-- ==== Sys2Proof/Laws/Stream.lean ====
section
/-! SUPPORT. The run of a stream command: it ends, within its fuel, and what every move keeps the run keeps. -/

namespace Sys2Proof.Machine

open Sys2Proof.Claims

/-- How many moves a stream command can still make at most. -/
def State.movesLeft (s : State) : Nat :=
  match s.engine with
  | .idle => 0
  | .reading _ => s.rleEnd - s.rlePtr + 1
  | .inflating x => 8 * x.pay - x.c + 1

theorem movesLeft_reading {s : State} {x : ReadCursor} (he : s.engine = .reading x) :
    s.movesLeft = s.rleEnd - s.rlePtr + 1 := by simp [State.movesLeft, he]

theorem movesLeft_inflating {s : State} {x : LzCursor} (he : s.engine = .inflating x) :
    s.movesLeft = 8 * x.pay - x.c + 1 := by simp [State.movesLeft, he]

/-- In the middle of a command there is always a move; it ends the command or leaves fewer. -/
theorem streamStep_moves {s : State} (he : s.engine ≠ .idle) :
    ∃ t, streamStep s = .next t ∧
      ((t.engine = .idle ∧ t.busy = false ∧ t.done = true ∧ t.err ≠ .badCommand) ∨
        (t.engine ≠ .idle ∧ t.movesLeft < s.movesLeft)) := by
  rcases hx : s.engine with - | x | x
  · exact absurd hx he
  · obtain ⟨t, ht, hm⟩ := streamStep_reading hx
    refine ⟨t, ht, ?_⟩
    obtain h | ⟨y, hy, -, -, hlt⟩ := hm.goes_on hx
    · exact .inl h
    · refine .inr ⟨by simp [hy], ?_⟩
      rw [movesLeft_reading hy, movesLeft_reading hx]; omega
  · obtain ⟨t, ht, hm⟩ := streamStep_inflating hx
    refine ⟨t, ht, ?_⟩
    obtain h | ⟨y, hy, -, hp, -, -, -, -, -, hc, hl, -⟩ := hm.goes_on
    · exact .inl h
    · refine .inr ⟨by simp [hy], ?_⟩
      rw [movesLeft_inflating hy, movesLeft_inflating hx, hp]; omega

theorem runStream_idle {s : State} (he : s.engine = .idle) (fuel : Nat) : runStream fuel s = .next s := by
  cases fuel <;> simp [runStream, he]

/-- A run in the middle of a command makes its move and goes on. -/
theorem runStream_succ {s t : State} (he : s.engine ≠ .idle) (h : streamStep s = .next t) (fuel : Nat) :
    runStream (fuel + 1) s = runStream fuel t := by
  rw [runStream]
  split
  · exact absurd ‹_› he
  · simp [h]

/-- With fuel for every move, the run of a stream command ends it. -/
theorem runStream_ends {s : State} (he : s.engine ≠ .idle) {fuel : Nat} (hf : s.movesLeft ≤ fuel) :
    ∃ t, runStream fuel s = .next t ∧ t.engine = .idle ∧ t.busy = false ∧ t.done = true ∧ t.err ≠ .badCommand := by
  induction fuel generalizing s with
  | zero =>
    rcases hx : s.engine with - | x | x
    · exact absurd hx he
    · rw [movesLeft_reading hx] at hf; omega
    · rw [movesLeft_inflating hx] at hf; omega
  | succ fuel ih =>
    obtain ⟨t, ht, h⟩ := streamStep_moves he
    rw [runStream_succ he ht]
    obtain h | ⟨h1, h2⟩ := h
    · exact ⟨t, runStream_idle h.1 fuel, h⟩
    · exact ih h1 (by omega)

/-- What every move keeps, a run keeps. -/
theorem runStream_keeps (P : State → Prop) (hP : ∀ s t, s.engine ≠ .idle → streamStep s = .next t → P s → P t)
    {fuel : Nat} {s t : State} (h : runStream fuel s = .next t) (hs : P s) : P t := by
  induction fuel generalizing s with
  | zero =>
    simp only [runStream, Host.Outcome.next.injEq] at h
    exact h ▸ hs
  | succ fuel ih =>
    by_cases he : s.engine = .idle
    · rw [runStream_idle he] at h
      cases h; exact hs
    · obtain ⟨u, hu, -⟩ := streamStep_moves he
      rw [runStream_succ he hu] at h
      exact ih h (hP s u he hu hs)

/-- The run of a stream command is a run of single steps, each from inside the command (log 7). -/
theorem core_run_of_runStream {fuel : Nat} {s t : State} (h : runStream fuel s = .next t) :
    ∃ k, Sys2Proof.core.run k s = .next t ∧
      ∀ j, j < k → ∃ u : State, Sys2Proof.core.run j s = .next u ∧ u.engine ≠ .idle := by
  induction fuel generalizing s with
  | zero => exact ⟨0, h, fun j hj => absurd hj (Nat.not_lt_zero j)⟩
  | succ fuel ih =>
    by_cases he : s.engine = .idle
    · rw [runStream_idle he] at h
      exact ⟨0, h, fun j hj => absurd hj (Nat.not_lt_zero j)⟩
    · obtain ⟨u, hu, -⟩ := streamStep_moves he
      rw [runStream_succ he hu] at h
      obtain ⟨k, hk, hj⟩ := ih h
      have hs := (step_of_stream he).trans hu
      refine ⟨k + 1, by rw [core_run_of_next k hs, hk], fun j hjk => ?_⟩
      cases j with
      | zero => exact ⟨s, rfl, he⟩
      | succ j =>
        rw [core_run_of_next j hs]
        exact hj j (by omega)

/-- With fuel for every move, a stream command runs code by code to its end. -/
theorem codeByCode_of_fuel {s : State} (he : s.engine ≠ .idle) {fuel : Nat} (hf : s.movesLeft ≤ fuel) :
    ∃ t, runStream fuel s = .next t ∧ CodeByCode s t :=
  have ⟨t, ht, hi, _⟩ := runStream_ends he hf
  ⟨t, ht, hi, core_run_of_runStream ht⟩

end Sys2Proof.Machine
end

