/-- Settles O1: each row of the table is read back by the decoder of the one place it fits. -/
theorem decodeInvertsEncode : Obligations.DecodeInvertsEncode := by
  intro i p rest hwf hfit
  cases i with
  | rleOpen | rleRead | lzDecode | planarUnpack | planarRes | fieldSplit | maskBuild =>
    obtain rfl := eq_of_beq hfit
    rfl
  | rleLit n =>
    obtain rfl := eq_of_beq hfit
    rw [encode, decodeAt, decodeRecord_literal]
  | rleNop =>
    obtain rfl := eq_of_beq hfit
    rfl
  | rleRep n =>
    obtain rfl := eq_of_beq hfit
    rw [encode, decodeAt, decodeRecord_replicate (by simpa [Instr.wf] using hwf)]
  | lzLit k g =>
    obtain rfl := eq_of_beq hfit
    exact decodeControl_literal k (by simpa [Instr.wf] using hwf) rest
  | lzMatch =>
    obtain rfl := eq_of_beq hfit
    rfl
  | lzM0 off | lzM1 off | lzM2 off =>
    cases p with
    | command | record | control => cases hfit
    | selector t =>
      have hwidth := eq_of_beq hfit
      simp only [encode, decodeAt, List.cons_append, decodeMatch, hwidth, takeBits_append, Option.map_some]
  | lzM3S off k g =>
    cases p with
    | command | record | control => cases hfit
    | selector t =>
      obtain ⟨hoff, hg⟩ : off.length = 7 ∧ g ≠ 7#3 := by simpa [Instr.wf] using hwf
      exact takeBits_readExt3_append hoff.symm k hg rest .lzM3S
  | lzM3L off k g =>
    cases p with
    | command | record | control => cases hfit
    | selector t =>
      obtain ⟨-, hg⟩ : off.length ≤ 255 ∧ g ≠ 7#3 := by simpa [Instr.wf] using hwf
      exact takeBits_readExt3_append (eq_of_beq hfit) k hg rest .lzM3L

/-- What a decoder read at `p` from the bits: an instruction that belongs there, whose code is the front of them. -/
structure ReadsBack (p : Place) (bits : List Bool) (i : Instr) (rest : List Bool) : Prop where
  wf : i.wf = true
  fits : fitsAt p i = true
  bits : bits = (encode i).streamBits ++ rest

theorem decodeCmd_readsBack {w : Word} {i : Instr} (h : decodeCmd w = some i) (rest : List Bool) :
    ReadsBack .command rest i rest ∧ encode i = .word w := by
  rw [sevenCommandWords w] at h
  split_ifs at h
  all_goals
    subst w
    cases h
    exact ⟨⟨rfl, rfl, rfl⟩, rfl⟩

theorem decodeRecord_readsBack (b : Byte) (rest : List Bool) :
    ReadsBack .record rest (decodeRecord b) rest ∧ encode (decodeRecord b) = .byte b := by
  obtain ⟨n, rfl⟩ | rfl | ⟨n, hn, rfl⟩ := controlByte_cases b
  · rw [decodeRecord_literal]
    exact ⟨⟨rfl, rfl, rfl⟩, rfl⟩
  · exact ⟨⟨rfl, rfl, rfl⟩, rfl⟩
  · rw [decodeRecord_replicate hn]
    exact ⟨⟨by simpa [Instr.wf] using hn, rfl, rfl⟩, rfl⟩

theorem decodeControl_readsBack {bits rest : List Bool} {i : Instr} (h : decodeControl bits = some (i, rest)) :
    ReadsBack .control bits i rest := by
  rcases bits with - | ⟨_ | _, bits⟩
  · cases h
  · simp only [decodeControl, Option.map_eq_some_iff] at h
    obtain ⟨q, hq, h⟩ := h
    cases h
    obtain ⟨hbits, hg⟩ := readExt2_eq_some hq
    exact ⟨by simpa [Instr.wf] using hg, rfl, congrArg (false :: ·) hbits⟩
  · cases h
    exact ⟨rfl, rfl, rfl⟩

/-- An offset and length groups that were read are the front of the bits (R175). -/
theorem takeBits_readExt3_eq_some {n : Nat} {bits rest : List Bool} {i : Instr} {f : List Bool → Nat → BitVec 3 → Instr}
    (h : ((takeBits n bits).bind fun p => (readExt3 p.2).map fun q => (f p.1 q.1 q.2.1, q.2.2)) = some (i, rest)) :
    ∃ off k g, i = f off k g ∧ off.length = n ∧ g ≠ 7#3 ∧ bits = off ++ ext3Bits k g ++ rest := by
  obtain ⟨p, hp, h⟩ := Option.bind_eq_some_iff.1 h
  obtain ⟨q, hq, h⟩ := Option.map_eq_some_iff.1 h
  cases h
  obtain ⟨rfl, hlen⟩ := takeBits_eq_some hp
  obtain ⟨hext, hg⟩ := readExt3_eq_some hq
  exact ⟨p.1, q.1, q.2.1, rfl, hlen, hg, by rw [List.append_assoc, ← hext]⟩

/-- An offset as wide as a byte of the table says is legal there (R81). -/
theorem offset_of_width {w : Byte} {off : List Bool} (h : off.length = w.toNat) :
    off.length ≤ 255 ∧ (w.toNat == off.length) = true := by
  have hlt := w.isLt
  exact ⟨by omega, beq_iff_eq.2 h.symm⟩

theorem decodeMatch_readsBack {t : Widths} {bits rest : List Bool} {i : Instr}
    (h : decodeMatch t bits = some (i, rest)) : ReadsBack (.selector t) bits i rest := by
  unfold decodeMatch at h
  split at h
  case h_1 | h_2 | h_3 =>
    obtain ⟨q, hq, h⟩ := Option.map_eq_some_iff.1 h
    cases h
    obtain ⟨rfl, hlen⟩ := takeBits_eq_some hq
    obtain ⟨hle, hfit⟩ := offset_of_width hlen
    exact ⟨decide_eq_true hle, hfit, rfl⟩
  case h_4 =>
    obtain ⟨off, k, g, rfl, hlen, hg, rfl⟩ := takeBits_readExt3_eq_some h
    exact ⟨by simp [Instr.wf, hlen, hg], rfl, rfl⟩
  case h_5 =>
    obtain ⟨off, k, g, rfl, hlen, hg, rfl⟩ := takeBits_readExt3_eq_some h
    obtain ⟨hle, hfit⟩ := offset_of_width hlen
    exact ⟨by simp [Instr.wf, hle, hg], hfit, rfl⟩
  case h_6 => cases h

/-- Settles O2: at each place, what was read is the front of what was given. -/
theorem encodeInvertsDecode : Obligations.EncodeInvertsDecode := by
  intro p c rest i rest' h
  cases p with
  | command =>
    cases c with
    | byte | bits => cases h
    | word w =>
      obtain ⟨j, hj, h⟩ := Option.map_eq_some_iff.1 h
      cases h
      obtain ⟨⟨hwf, hfit, hbits⟩, hcode⟩ := decodeCmd_readsBack hj rest
      exact ⟨hwf, hfit, hbits, fun _ => ⟨hcode, rfl⟩⟩
  | record =>
    cases c with
    | word | bits => cases h
    | byte b =>
      cases h
      obtain ⟨⟨hwf, hfit, hbits⟩, hcode⟩ := decodeRecord_readsBack b rest
      exact ⟨hwf, hfit, hbits, fun _ => ⟨hcode, rfl⟩⟩
  | control =>
    cases c with
    | word | byte => cases h
    | bits l =>
      obtain ⟨hwf, hfit, hbits⟩ := decodeControl_readsBack h
      exact ⟨hwf, hfit, hbits, fun hp => by simp at hp⟩
  | selector t =>
    cases c with
    | word | byte => cases h
    | bits l =>
      obtain ⟨hwf, hfit, hbits⟩ := decodeMatch_readsBack h
      exact ⟨hwf, hfit, hbits, fun hp => by simp at hp⟩

end Sys2Proof

namespace Sys2Proof.Machine

open Sys2Proof.Claims Sys2Proof.Reference

/-! ### A command line of the assembler -/

/-- The argument registers after writes of the words from ARG`i` on. -/
def Args.setFrom (r : Args) (i : Nat) : List Word → Args
  | [] => r
  | v :: vs => (r.set i v).setFrom (i + 1) vs

theorem Args.get_setFrom (r : Args) {i : Nat} {vs : List Word} (h : i + vs.length ≤ 8) {j : Nat} (hj : j < 8) :
    (r.setFrom i vs).get j = if i ≤ j ∧ j < i + vs.length then vs.getD (j - i) 0 else r.get j := by
  induction vs generalizing r i with
  | nil => rw [if_neg (by simp only [List.length_nil]; omega)]; rfl
  | cons v vs ih =>
    rw [List.length_cons] at h ⊢
    rw [Args.setFrom, ih _ (by omega), Args.get_set r (by omega) hj]
    obtain hji | hji | hji : j < i ∨ j = i ∨ i < j := by omega
    · rw [if_neg (by omega), if_neg (by omega), if_neg (by omega)]
    · subst hji
      simp
    · obtain ⟨k, rfl⟩ : ∃ k, j = i + 1 + k := ⟨j - (i + 1), by omega⟩
      rw [if_neg (show ¬i + 1 + k = i by omega), show i + 1 + k - i = k + 1 by omega, List.getD_cons_succ,
        Nat.add_sub_cancel_left]
      congr 1
      simp only [eq_iff_iff]
      omega

/-- The operand writes of a command line set the argument registers in order and use up their turns (R100, R119). -/
theorem run_wrOperands {s : State} {i : Nat} {vs : List Word} {ts : List Turn} (hi : s.engine = .idle)
    (hlen : i + vs.length ≤ 8) (ht : s.turns = wrOperands s.cfg i vs ++ ts) :
    Sys2Proof.core.run vs.length s = .next { s with turns := ts, arg := s.arg.setFrom i vs } := by
  induction vs generalizing s i with
  | nil =>
    subst ht
    rfl
  | cons v vs ih =>
    rw [List.length_cons] at hlen
    have hstep := step_regWrite hi ht (show 0x10 + 4 * i < 0x100 by omega) (by omega)
    rw [writeReg_arg _ (by omega)] at hstep
    rw [List.length_cons, core_run_of_next _ hstep]
    exact ih hi (by omega) rfl

/-- A command line is the writes of its operands, which fit the argument registers, and then of CMD (R74, R100). -/
theorem turns_of_commandLine {line : HostStmt} {op : Word} {vs : List Word} (h : commandLine line = some (op, vs))
    (c : Config) : line.turns c = wrOperands c 0 vs ++ [wrTurn c 0x04 op] ∧ vs.length ≤ 8 := by
  cases line with
  | wr | rd | wait | check | poke | peek => cases h
  | rleOpen | rleRead | lzDecode | planarUnpack | planarRes | fieldSplit | maskBuild =>
    cases h
    exact ⟨rfl, by simp⟩

@[simp] theorem wrOperands_length (c : Config) (i : Nat) (vs : List Word) : (wrOperands c i vs).length = vs.length := by
  induction vs generalizing i with
  | nil => rfl
  | cons v vs ih => rw [wrOperands, List.length_cons, ih, List.length_cons]

/-- Settles O15: the operand writes fill the argument registers, and the CMD write latches them. -/
theorem commandLineIssuesItsCommand : Obligations.CommandLineIssuesItsCommand := by
  intro s line op vs ts hi hb hline ht
  obtain ⟨hturns, hlen⟩ := turns_of_commandLine hline s.cfg
  rw [hturns, List.append_assoc] at ht
  have hwrites := run_wrOperands hi (by omega) ht
  have hcmd := step_regWrite (off := 0x04) (v := op) (ts := ts)
    (s := { s with turns := [wrTurn s.cfg 0x04 op] ++ ts, arg := s.arg.setFrom 0 vs }) hi rfl (by decide) (by decide)
  have hissue : State.writeReg { s with turns := ts, arg := s.arg.setFrom 0 vs } 0x04 op =
      State.issue { s with turns := ts, arg := s.arg.setFrom 0 vs } op := rfl
  rw [hissue, State.issue, if_neg (by rw [hb]; decide)] at hcmd
  have hrun := (core_run_add hwrites 1).trans (core_run_of_next 0 hcmd)
  have hlines : (line.turns s.cfg).length = vs.length + 1 := by simp [hturns]
  rw [hlines]
  exact ⟨_, hrun, rfl, rfl, rfl, rfl,
    fun j hj => (s.arg.get_setFrom (by omega) (by omega)).trans (if_pos (by omega)), rfl⟩

/-! ### Illegal words and operands -/

/-- The operation codes of R73 are all there are. -/
theorem decodeCmd_eq_none {w : Word}
    (h : w.toNat / 256 ≠ 0 ∨ w.toNat % 256 ∉ [0x01, 0x02, 0x10, 0x20, 0x21, 0x30, 0x40]) : decodeCmd w = none := by
  cases hd : decodeCmd w with
  | none => rfl
  | some i =>
    obtain ⟨-, hcode⟩ := decodeCmd_readsBack hd []
    cases i with
    | rleOpen | rleRead | lzDecode | planarUnpack | planarRes | fieldSplit | maskBuild =>
      cases hcode
      exact absurd h (by decide)
    | rleLit | rleNop | rleRep | lzLit | lzMatch | lzM0 | lzM1 | lzM2 | lzM3S | lzM3L => cases hcode

/-- Settles O22: such a word decodes to no command, and the ENGINE's completion of it is the raise alone. -/
theorem illegalWordIsBadCommand : Obligations.IllegalWordIsBadCommand := by
  intro s ts hi hb ht hw
  have hnone := decodeCmd_eq_none hw
  rw [step_of_turn hi ht]
  simp only [takeTurn, engineTurn, hb, if_true, completion, hnone, failed_eq_raise]

/-- FLAGS is legal when no bit but HAS_FC is set (R74). -/
theorem flags_high_zero_iff (w : Word) : w.extractLsb' 1 31 = 0#31 ↔ w.toNat / 2 = 0 := by
  have hval : (w.extractLsb' 1 31).toNat = w.toNat / 2 := by
    have := w.isLt
    rw [BitVec.extractLsb'_toNat, Nat.shiftRight_eq_div_pow]
    omega
  rw [← BitVec.toNat_inj, hval, BitVec.toNat_ofNat, Nat.zero_mod]

theorem planarUnpack_legal_iff (s : State) :
    operandsLegal .planarUnpack s = true ↔
      1 ≤ s.operand 2 ∧ s.operand 2 ≤ 8 ∧ s.operand 4 * s.operand 3 * 8 ≤ s.operand 5 := by
  simp only [operandsLegal, Bool.and_eq_true, decide_eq_true_eq, and_assoc]
  rfl

theorem planarRes_legal_iff (s : State) :
    operandsLegal .planarRes s = true ↔ s.operand 3 / 2 = 0 ∧ 1 ≤ s.operand 2 ∧ s.operand 2 ≤ 8 := by
  rw [← show s.larg.a3.toNat = s.operand 3 from rfl, ← flags_high_zero_iff]
  simp only [operandsLegal, Bool.and_eq_true, beq_iff_eq, decide_eq_true_eq, and_assoc]
  rfl

theorem fieldSplit_legal_iff (s : State) :
    operandsLegal .fieldSplit s = true ↔ s.operand 2 + s.operand 1 ≤ s.operand 6 := by
  simp [operandsLegal]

* * * * *

**What to produce:** If a line above contains the word "rleEnd", list it.

**Reply:**
  | .reading _ => s.rleEnd - s.rlePtr + 1
    s.movesLeft = s.rleEnd - s.rlePtr + 1 := by simp [State.movesLeft, he]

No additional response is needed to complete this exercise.